Text-to-Video Model LOCALLY Tutorial (Mochi-1)

Introduction

Text-to-video models have made significant strides recently, but many still find them elusive. While OpenAI has demonstrated projects like Sora and Meta has announced their text-to-video model, neither has been widely accessible yet. However, a few weeks ago, a company called Genmo AI released an open-source text-to-video model named Mochi-1. In this article, I'll guide you through the process of getting it up and running on your local computer, showcasing some examples of what you can create with it.

Getting Started with Mochi-1

Mochi-1 has quickly gained recognition as a state-of-the-art model in open-source video generation. One stunning example outputted by the model includes a video of wine pouring into a glass, a person under street lights during rain, and a lightning strike. The results are impressive and demonstrate the capabilities of this tool.

Running Mochi-1 Locally

Many users assume that text-to-video models must be hosted in the cloud, but that's not true. I managed to run Mochi-1 locally using my Dell Precision Tower, equipped with two RTX A6000 GPUs (though I typically only used one). I also want to acknowledge Dell for partnering with me on this tutorial. You'll find links to the Dell computer and additional resources in the description below.

To begin using Mochi-1, we will be leveraging Comfy UI, which may seem intimidating due to its complex interface, but I assure you that getting it up and running is manageable. Here’s how to install Mochi-1:

Download Comfy UI:
- Visit the Comfy UI GitHub page (links provided in the description).
- Scroll down to find the "Installing Comfy UI" link and click it.
- Direct download and choose a location for extraction, such as the desktop.
Unzip Comfy UI:
- Right-click and select 'extract all' to decompress the files.
- Open the folder and double-click on the "run Nvidia GPU" file. This assumes you have an Nvidia GPU.
Install Comfy UI Manager:
- Go to the Comfy UI Manager GitHub page (links in description).
- Click the green code button and copy the URL.
- Open your terminal, navigate (cd) into the extracted Comfy UI folder.
- In the terminal, navigate to custom nodes folder and run git clone followed by pasting the URL.
Load Mochi Wrapper:
- Again, visit the GitHub page for the Comfy UI Mochi wrapper.
- Copy the URL and run git clone in the custom nodes folder as before.
- Restart Comfy UI by double-clicking the "run Nvidia GPU" link.
Install Additional Nodes:
- Open the manager and search for "comfy UI video helper suite" to install additional functionalities.
- Make sure to also install KJ nodes.
Run Your First Video:
- Use the Mochi wrapper example files. Choose an example (like 49 frames) to start and open it.
- Modify the prompt to your liking, such as "nature video of a red panda eating bamboo in front of a waterfall".
- Click "Q prompt" to generate the video.

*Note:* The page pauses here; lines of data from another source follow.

/-- Settles O21: what an EDGE puts out is the output of one event, and each clause is the place of one output. -/
theorem edgeLabelsComeOnlyFromTheirPlaces : Obligations.EdgeLabelsComeOnlyFromTheirPlaces := by
  intro p s t ts h
  obtain rfl : s.edge p ts = t := by simpa using h
  have place {o : Obs} : (s.edge p ts).obs = s.obs ++ [o] → s.edgePlace p ts o := State.edgePlace_of_output
  exact ⟨place, place, place, place, fun _ => place, fun _ => place⟩

/-! ### The three resets of an EDGE: E1, E2 and E4 -/

/-- A raised error is only recorded, next to the write of its decoder's record (60_exceptions.md R264). -/
theorem State.signal_error_setDec (s : State) (p : Proto) (d : Dec (Config.total p)) (l : ErrLabel) :
    (s.setDec p d).signal p (some (.error l)) = { s.setDec p d with obs := s.obs ++ [.error p l] } := by
  rw [State.signal, State.emit, State.setDec_obs]

/-- An EDGE that resets its decoder with an error, with the writes of `goto WAITING_SYNC` (41_decoder_step.md R141). -/
theorem exec_edgeInstr_of_error {p : Proto} {s : State} {ts : Timestamp} {l : ErrLabel}
    (h : (s.dec p).edge (desc p) ts = ({ s.dec p with lastTs := ts }.gotoWaitingSync, some (.error l))) :
    exec (edgeInstr p ts) s = .next { s.setDec p
      { s.dec p with lastTs := ts, insync := false, k := 0, ph := false, first := false, cand := 0, px := false } with
      obs := s.obs ++ [.error p l] } := by
  rw [exec_edgeInstr_of_edge h, State.signal_error_setDec, Dec.gotoWaitingSync]

/-- A bit that completes a wrong constant is E2 (60_exceptions.md R261). -/
theorem Dec.edge_of_mismatch {C : Desc} {ts : Timestamp} {d : Dec W} {b : Bool} (he : d.en = true) (hi : d.insync = true)
    (hsym : symStep C d.ph d.first (classify C (ts - d.lastTs)) = .bit b)
    (hs : structuralOk C (d.k.toNat + 1) (nextCand d.cand b) = false) :
    d.edge C ts = ({ d with lastTs := ts }.gotoWaitingSync, some (.error .e2)) := by
  rw [Dec.edge_of_bit he hi, Dec.bitStep_of_bit (by exact hsym), Dec.shiftIn_of_mismatch (by exact hs)]

/-- A last bit that makes the parity wrong is E4, before the filter and the re-arm (60_exceptions.md R263). -/
theorem Dec.edge_of_wrongParity {C : Desc} {ts : Timestamp} {d : Dec W} {b : Bool} (he : d.en = true) (hi : d.insync = true)
    (hsym : symStep C d.ph d.first (classify C (ts - d.lastTs)) = .bit b)
    (hs : structuralOk C (d.k.toNat + 1) (nextCand d.cand b) = true) (hk : d.k.toNat + 1 = W)
    (hv : completionValid C (nextParity d.px b) = false) :
    d.edge C ts = ({ d with lastTs := ts }.gotoWaitingSync, some (.error .e4)) := by
  rw [Dec.edge_of_bit he hi, Dec.bitStep_of_bit (by exact hsym), Dec.shiftIn_of_last (by exact hs) (by exact hk),
    Dec.complete_of_invalid (by exact hv)]

/-- Settles O12: an illegal pulse is one of the three resets. -/
theorem edgeWithAnIllegalPulseIsE1 : Obligations.EdgeWithAnIllegalPulseIsE1 := by
  intro p s ts he hi hbad
  exact exec_edgeInstr_of_error (Dec.edge_of_illegal he hi hbad)

/-- Settles O15: the bit is the ninth, on which the structural check reads the constant. -/
theorem edgeWithAWrongConstantIsE2 : Obligations.EdgeWithAWrongConstantIsE2 := by
  intro s ts b he hi hsym hk hwrong
  have hs : structuralOk (desc .wt4) (s.wt4.k.toNat + 1) (nextCand s.wt4.cand b) = false := by
    rw [Bool.eq_false_iff, Ne, structuralOk_iff]
    exact fun hok => hwrong (hok rfl (by rw [hk]))
  exact exec_edgeInstr_of_error (p := .wt4) (Dec.edge_of_mismatch he hi hsym hs)

/-- The constant is not looked at on the last bit of a frame. -/
theorem structuralOk_last {p : Proto} {k' : Nat} (hk : k' = Config.total p) (c : BitVec (Config.total p)) (b : Bool) :
    structuralOk (desc p) k' (nextCand c b) = true := by
  refine (structuralOk_iff p k' c b).2 ?_
  rintro rfl h9
  exact absurd (hk.symm.trans h9) (by decide)

/-- Settles O16: BIT_31 is the last bit of both protocols, and both have a parity. -/
theorem edgeWithAWrongParityIsE4 : Obligations.EdgeWithAWrongParityIsE4 := by
  intro p s ts b hp he hi hsym hk hpar
  have hlast : (s.dec p).k.toNat + 1 = Config.total p := by
    rw [hk]
    rcases hp with rfl | rfl <;> rfl
  have hv : completionValid (desc p) (nextParity (s.dec p).px b) = false := by
    rw [Bool.eq_false_iff, Ne, completionValid_iff]
    exact fun hok => Bool.false_ne_true ((hok hp).symm.trans hpar)
  exact exec_edgeInstr_of_error (Dec.edge_of_wrongParity he hi hsym (structuralOk_last hlast _ b) hlast hv)

/-! ### Every message delivered is a valid frame (10_state.md R28; 60_exceptions.md R264) -/

/-- The converse of `constOk_of_validFrame`: the constant and the parity are all that the validation reads (30_encoding.md R95
to R97). -/
theorem validFrame_of_constOk {p : Proto} {w : BitVec (Config.total p)} (hc : constOk p w)
    (hv : completionValid (desc p) (xorOfAllBits w) = true) : validFrame (desc p) w = true := by
  refine (Bool.and_eq_true _ _).mpr ⟨hv, ?_⟩
  cases p with
  | wt4 =>
    rw [Bool.or_eq_true, beq_iff_eq, extractLsb'_eq_iff_toNat]
    exact .inr (hc rfl)
  | aur | liv | kop | quh => rfl

/-- The word that a valid completion gives to the filter passes its protocol's validation: the running parity is that of the
candidate, and WT4's constant, checked on the ninth bit, has been shifted to its place (10_state.md R27, R28). -/
theorem Dec.Inv.validFrame_nextCand {p : Proto} {d : Dec (Config.total p)} (h : Dec.Inv (desc p) d) {b : Bool}
    (hk : d.k.toNat + 1 = Config.total p) (hv : completionValid (desc p) (nextParity d.px b) = true) :
    validFrame (desc p) (nextCand d.cand b) = true := by
  obtain ⟨-, -, -, -, hcand, hpx, -, hconst⟩ := h
  have hb := Bool.toNat_le b
  have hfits : 2 * d.cand.toNat + b.toNat < 2 ^ Config.total p := calc
    2 * d.cand.toNat + b.toNat < 2 ^ (d.k.toNat + 1) := by rw [Nat.pow_succ]; omega
    _ = 2 ^ Config.total p := congrArg (2 ^ ·) hk
  refine validFrame_of_constOk ?_ ?_
  · rintro rfl
    have h31 : d.k.toNat + 1 = 32 := hk
    rw [nextCand_toNat, Nat.mod_eq_of_lt hfits]
    have hshift := const_shifted hb (by omega) (by omega) fun h9 => (constField_iff _ _).1 (hconst rfl h9)
    rwa [h31] at hshift
  · rw [xorOfAllBits_nextCand _ _ hfits, ← hpx]
    exact hv
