-- ==== Sys2Proof/Machine/Operands.lean ====
section
/-! DEFINITION. The register operands (10_state.md R32, R35, R40, R41, 30_encoding.md R166): every read and write of a
register goes through these. -/

namespace Sys2Proof.Machine

/-- The bank the names B to L mean (10_state.md R32). -/
def Regs.gp (g : Regs) : GpBank :=
  if g.gpSel then g.gp1 else g.gp0

/-- The bank the names A and F mean (10_state.md R32). -/
def Regs.af (g : Regs) : AfBank :=
  if g.afSel then g.af1 else g.af0

/-- The inactive bank of B to L (10_state.md R32). -/
def Regs.gpAlt (g : Regs) : GpBank :=
  if g.gpSel then g.gp0 else g.gp1

/-- The inactive bank of A and F (10_state.md R32). -/
def Regs.afAlt (g : Regs) : AfBank :=
  if g.afSel then g.af0 else g.af1

/-- Replace the active bank of B to L. -/
def Regs.setGp (g : Regs) (x : GpBank) : Regs :=
  if g.gpSel then { g with gp1 := x } else { g with gp0 := x }

/-- Replace the active bank of A and F. -/
def Regs.setAf (g : Regs) (x : AfBank) : Regs :=
  if g.afSel then { g with af1 := x } else { g with af0 := x }

/-- `r8[i]` (10_state.md R40). -/
def Regs.get8 (g : Regs) : Reg8 → Byte
  | .b => g.gp.b
  | .c => g.gp.c
  | .d => g.gp.d
  | .e => g.gp.e
  | .h => g.gp.h
  | .l => g.gp.l
  | .f => g.af.f
  | .a => g.af.a
  | .i => g.i
  | .r => g.r

/-- `r8[i] <- v` (10_state.md R40). -/
def Regs.set8 (g : Regs) (x : Reg8) (v : Byte) : Regs :=
  match x with
  | .b => g.setGp { g.gp with b := v }
  | .c => g.setGp { g.gp with c := v }
  | .d => g.setGp { g.gp with d := v }
  | .e => g.setGp { g.gp with e := v }
  | .h => g.setGp { g.gp with h := v }
  | .l => g.setGp { g.gp with l := v }
  | .f => g.setAf { g.af with f := v }
  | .a => g.setAf { g.af with a := v }
  | .i => { g with i := v }
  | .r => { g with r := v }

/-- `r16[i]`; a pair has its first letter as the high byte (10_state.md R35, R41). -/
def Regs.get16 (g : Regs) : Reg16 → Word
  | .bc => g.gp.b ++ g.gp.c
  | .de => g.gp.d ++ g.gp.e
  | .hl => g.gp.h ++ g.gp.l
  | .sp => g.sp
  | .af => g.af.a ++ g.af.f
  | .ix => g.ix
  | .iy => g.iy
  | .pc => g.pc

/-- Bits 15:8 of a 16-bit value (00_scope.md R16). -/
def highByte (v : Word) : Byte :=
  v.extractLsb' 8 8

/-- Bits 7:0 of a 16-bit value (00_scope.md R16). -/
def lowByte (v : Word) : Byte :=
  v.extractLsb' 0 8

/-- `r16[i] <- v`; a write of a pair writes both halves (10_state.md R35, R41). -/
def Regs.set16 (g : Regs) (x : Reg16) (v : Word) : Regs :=
  match x with
  | .bc => g.setGp { g.gp with b := highByte v, c := lowByte v }
  | .de => g.setGp { g.gp with d := highByte v, e := lowByte v }
  | .hl => g.setGp { g.gp with h := highByte v, l := lowByte v }
  | .sp => { g with sp := v }
  | .af => g.setAf { a := highByte v, f := lowByte v }
  | .ix => { g with ix := v }
  | .iy => { g with iy := v }
  | .pc => { g with pc := v }

/-- `r8[i]` of a state. -/
def State.get8 (s : State) (x : Reg8) : Byte :=
  s.regs.get8 x

/-- `r8[i] <- v` of a state. -/
def State.set8 (s : State) (x : Reg8) (v : Byte) : State :=
  { s with regs := s.regs.set8 x v }

/-- `r16[i]` of a state. -/
def State.get16 (s : State) (x : Reg16) : Word :=
  s.regs.get16 x

/-- `r16[i] <- v` of a state. -/
def State.set16 (s : State) (x : Reg16) (v : Word) : State :=
  { s with regs := s.regs.set16 x v }

/-- SP (10_state.md R39). -/
def State.sp (s : State) : Word :=
  s.regs.sp

/-- `SP <- v`. -/
def State.setSp (s : State) (v : Word) : State :=
  { s with regs := { s.regs with sp := v } }

/-- PC (10_state.md R38). -/
def State.pc (s : State) : Word :=
  s.regs.pc

/-- `PC <- v`. -/
def State.setPc (s : State) (v : Word) : State :=
  { s with regs := { s.regs with pc := v } }

/-- `IFF1 <- v; IFF2 <- w` (10_state.md R43). -/
def State.setIff (s : State) (v w : Bool) : State :=
  { s with regs := { s.regs with iff1 := v, iff2 := w } }

/-- The exposed signal `interruptsEnabled` (60_exceptions.md R419). -/
def State.interruptsEnabled (s : State) : Bool :=
  s.regs.iff1

end Sys2Proof.Machine
end

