/-- 44_control_system.md R343 with 10_state.md R39 (D40): CALL pushes PC, the address after the block, and jumps, with
the point between the two byte writes where other agents' accesses may fall (20_memory.md R112; log 6); after a WriteFault PC is
not changed and SP is decremented. -/
def Obligations.CallPushesThePc : Prop :=
  ∀ (s : State) (addr : Word),
    exec (.call addr) s =
      (((s.setSp (s.sp - 2)).twoWrites (s.sp - 2) s.pc).bind fun _ t => .ok () (t.setPc addr)).outcome ∧
    (s.agenda = [] → s.writable (s.sp - 2) → s.writable (s.sp - 1) →
      ∃ t, exec (.call addr) s = .next t ∧ t.pc = addr ∧ t.sp = s.sp - 2 ∧ t.holdsWord (s.sp - 2) s.pc ∧
        RegsKept [] [.pc, .sp] s.regs t.regs ∧ OnlyStored s t fun x => x = s.sp - 2 ∨ x = s.sp - 1) ∧
    (s.writeRaises (s.sp - 2) →
      exec (.call addr) s = .next ((s.setSp (s.sp - 2)).raise (.writeFault (s.sp - 2)))) ∧
    WritesWord (s.setSp (s.sp - 2)) (s.sp - 2) s.pc (exec (.call addr) s) fun t => t.setPc addr

/-- 44_control_system.md R344, R347 with 10_state.md R39 (D39, D40): RET and RETN pop PC, by two byte reads (20_memory.md R93,
R102) with the point between them where other agents' accesses may fall (20_memory.md R112; log 6); RETN copies IFF2 into IFF1;
after a ReadFault nothing changes. -/
def Obligations.ReturnsPopThePc : Prop :=
  ∀ s : State,
    exec .ret s = ((s.twoReads s.sp).bind fun v t => .ok () ((t.setSp (t.sp + 2)).setPc v)).outcome ∧
    exec .retn s = ((s.twoReads s.sp).bind fun v t =>
      .ok () (((t.setSp (t.sp + 2)).setPc v).setIff t.regs.iff2 t.regs.iff2)).outcome ∧
    (s.agenda = [] → s.readable s.sp → s.readable (s.sp + 1) →
      (∃ t, exec .ret s = .next t ∧ t.pc = s.byteAt (s.sp + 1) ++ s.byteAt s.sp ∧ t.sp = s.sp + 2 ∧
        RegsKept [] [.pc, .sp] s.regs t.regs ∧ OnlyRegisters s t) ∧
      (∃ t g, exec .retn s = .next t ∧ t.pc = s.byteAt (s.sp + 1) ++ s.byteAt s.sp ∧ t.sp = s.sp + 2 ∧
        RegsKept [] [.pc, .sp] s.regs g ∧ t.regs = { g with iff1 := s.regs.iff2 } ∧ OnlyRegisters s t)) ∧
    (s.readRaises s.sp →
      exec .ret s = .next (s.raise (.readFault s.sp)) ∧ exec .retn s = .next (s.raise (.readFault s.sp))) ∧
    (s.agenda = [] → s.readable s.sp → s.readRaises (s.sp + 1) →
      exec .ret s = .next (s.raise (.readFault (s.sp + 1))) ∧
        exec .retn s = .next (s.raise (.readFault (s.sp + 1))))

/-- 44_control_system.md R339 "CALL pushes the return address, RET pops it", and PUSH and POP likewise (43_move_memory_io.md
R310, R311), with no other agent between (log 6). -/
def Obligations.ReturnUndoesCall : Prop :=
  ∀ (s : State) (addr : Word) (rs : Reg16), s.agenda = [] →
    s.writable (s.sp - 2) → s.writable (s.sp - 1) → s.readable (s.sp - 2) → s.readable (s.sp - 1) →
    (∃ t u, exec (.call addr) s = .next t ∧ t.pc = addr ∧ exec .ret t = .next u ∧ u.pc = s.pc ∧ u.sp = s.sp) ∧
    (rs ≠ .pc → ∃ t u, exec (.push rs) s = .next t ∧ exec (.pop rs) t = .next u ∧
      u.get16 rs = s.get16 rs ∧ u.sp = s.sp)

/-! ### The fetch-execute loop -/

/-- 60_exceptions.md R442 (D35): a CPU turn in phase Execute runs the next micro-operation of the body and then moves on; this
is what `step` adds around `exec`. Where the agenda is empty that the turn is the CPU's is the model's choice (log 5, DESIGN
CHOICE). The cycles of a block that names no count are a free value (log 22). -/
def Obligations.StepRunsTheNextMicroOp : Prop :=
  (∀ (s : State) (b : Block) (k : Nat) (i : Instr),
    s.started = true → s.phase = .execute b k → b.body[k]? = some i →
    (s.agenda = [] → step s = runsUop b k (exec i s)) ∧
    (∀ rest, s.agenda = .cpu :: rest → step s = runsUop b k (exec i { s with agenda := rest }))) ∧
  (∀ (t : State) (b : Block) (k : Nat), t.faulted = false →
    (k + 1 < b.body.length → t.afterUop b k = { t with phase := .execute b (k + 1) }) ∧
    (¬k + 1 < b.body.length → t.afterUop b k =
      { t with
        lastCycles := b.staticCycles + b.cyclesUsed.getD (Config.cycles t.draws)
        totalCycles := t.totalCycles + (b.staticCycles + b.cyclesUsed.getD (Config.cycles t.draws))
        draws := if b.cyclesUsed = none then t.draws + 1 else t.draws
        phase := .post b })) ∧
  (∀ (t : State) (b : Block) (k : Nat), t.faulted = true → t.afterUop b k = t)

/-- 60_exceptions.md R441, R442 with 30_encoding.md R170, R175, for the decoder RD0: where the bytes at PC decode to a
micro-operation, the fetch step forms a block that begins with it and the CPU's next step runs it; a terminator is a block of
its own. The CPU's turns are named by the agenda or taken by default (log 5). -/
def Obligations.BytesAtThePcAreRun : Prop :=
  ∀ (s : State) (rest : List Turn) (i : Instr), s.cfg.decoder = .rd0 → s.started = true → s.cpuTurn rest →
    s.phase = .fetch → s.cancel = false → s.cache.find s.pc = none → s.readableRun s.pc 4 →
    decodeBytes (s.fourBytes s.pc) = .ok (i, []) →
    (∀ t, step s = .next t → t.faulted = false →
      ∃ b, t.phase = .execute b 0 ∧ b.address = s.pc ∧ b.body[0]? = some i ∧ t.agenda = rest ∧
        t.pc = s.pc + BitVec.ofNat 16 (4 * b.body.length) ∧
        ∀ more, t.cpuTurn more → step t = runsUop b 0 (exec i { t with agenda := more })) ∧
    (i.isTerminator = true →
      ∃ t, step s = .next t ∧ t.phase = .execute (blockOf s.pc [i]) 0 ∧ t.agenda = rest ∧ t.pc = s.pc + 4 ∧
        RegsKept [] [.pc] s.regs t.regs ∧ (∀ a, t.byteAt a = s.byteAt a) ∧
        ∀ more, t.cpuTurn more → step t = runsUop (blockOf s.pc [i]) 0 (exec i { t with agenda := more }))

/-- 60_exceptions.md R441 with 20_memory.md R131, R135 and 30_encoding.md R175 (D16, D17, D27): CPU-FETCH, in a turn the agenda
names or by default (log 5), with any decoder (log 12; a limit of 0 counts as 1, log 23; the limit holds for every decoder's
block, log 29; its halt bits are as given, log 31), what it keeps where the decoder raises, the address recorded for a block
that is not admitted (log 28), and the ReadFault that RD0 meets at an unreadable byte. -/
def Obligations.FetchTakesABlock : Prop :=
  ∀ (s : State) (rest : List Turn), s.started = true → s.cpuTurn rest → s.phase = .fetch →
    (s.cancel = true → step s = .next { s with agenda := rest, phase := .stopped }) ∧
    (s.cancel = false → ∀ e, s.cache.find s.pc = some e →
      ∃ c, step s = .next { s with agenda := rest, cache := c, phase := .execute e.block 0, regs :=
          { s.regs with pc := e.block.address + BitVec.ofNat 16 e.block.length } } ∧
        c.find s.pc = some { e with accessCount := e.accessCount + 1 } ∧ ∀ a, a ≠ s.pc → c.find a = s.cache.find a) ∧
    (s.cancel = false → s.cache.find s.pc = none →
      ∀ b t, { s with agenda := rest }.decode s.cfg.decoder s.pc = .ok b t →
      b.address = s.pc ∧
      (b.wf s.cfg → ∃ c, step s = .next { t with cache := c, phase := .execute b 0, regs :=
          { t.regs with pc := s.pc + BitVec.ofNat 16 b.length } } ∧
        c.find s.pc = some { block := b, ranges := rangesOf s.pc b.length, accessCount := 0 } ∧
        ∀ a, a ≠ s.pc → c.find a = s.cache.find a) ∧
      (¬b.wf s.cfg → step s = .next (t.raise (.unsupportedInstruction s.pc)) ∧ t.cache = s.cache ∧ t.regs = s.regs)) ∧
    (s.cancel = false → s.cache.find s.pc = none →
      ∀ t, { s with agenda := rest }.decode s.cfg.decoder s.pc = .raised t →
      step s = .next t ∧ t.cache = s.cache ∧ t.regs = s.regs ∧ t.mem = s.mem ∧
        ∃ e, t.phase = .faulted e ∧ e.ofDecoder ∧ t.log = s.log ++ [.fatal e]) ∧
    (s.cancel = false → s.cache.find s.pc = none → s.cfg.decoder = .rd0 → ∀ k j, k < max 1 s.cfg.maxBlockUops → j < 4 →
      s.readableRun s.pc (4 * k + j) →
      (∀ m, m < k → ∃ i, decodeBytes (s.fourBytes (s.pc + BitVec.ofNat 16 (4 * m))) = .ok (i, []) ∧
        i.isTerminator = false) →
      s.readRaises (s.pc + BitVec.ofNat 16 (4 * k + j)) →
      step s = .next ({ s with agenda := rest }.raise (.readFault (s.pc + BitVec.ofNat 16 (4 * k + j)))))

Once set up, you can experiment with prompts and settings. Adjust frame rates, video lengths, and other output formats according to your preferences.

Examples and Results

I tested a couple of prompts including “panda eating bamboo” and “kid riding a bike.” The results were varied; the outputs for each prompt were impressive, though imperfections were evident due to using a quantized version of the model.

The process might take a few minutes, especially when downloading the model for the first time, but it's a gratifying experience to see your prompts come to life. The capabilities of text-to-video generation on such accessible hardware are exciting, and I believe this is just the beginning.

Conclusion

I hope this tutorial empowers you to explore the world of local text-to-video generation with Mochi-1. Feel free to drop any questions in the comments or join our Discord for additional support. My thanks again to Dell and Nvidia for facilitating this exciting project. If you enjoyed this article, consider subscribing for more in-depth tutorials!

Keywords

Text-to-video model
Mochi-1
Genmo AI
Comfy UI
Local installation
Nvidia GPU
Video generation

FAQ

Q: What is Mochi-1?
A: Mochi-1 is an open-source text-to-video model released by Genmo AI, known for its impressive video generation capabilities.

Q: Do I need cloud hosting to run text-to-video models?
A: No, you can run models like Mochi-1 locally on high-end consumer hardware, eliminating the need for cloud hosting.

Q: What system requirements do I need for running Comfy UI and Mochi-1?
A: A workstation with an Nvidia GPU is ideal, particularly models like RTX A6000, as they provide the necessary processing power.

Q: Can I adjust the video output settings in Comfy UI?
A: Yes, Comfy UI allows you to customize various settings such as frame rate, video length, resolution, and quantization.

Q: Where can I find support if I face issues while installing?
A: You can drop your questions in the comments section or join the Discord community for further assistance.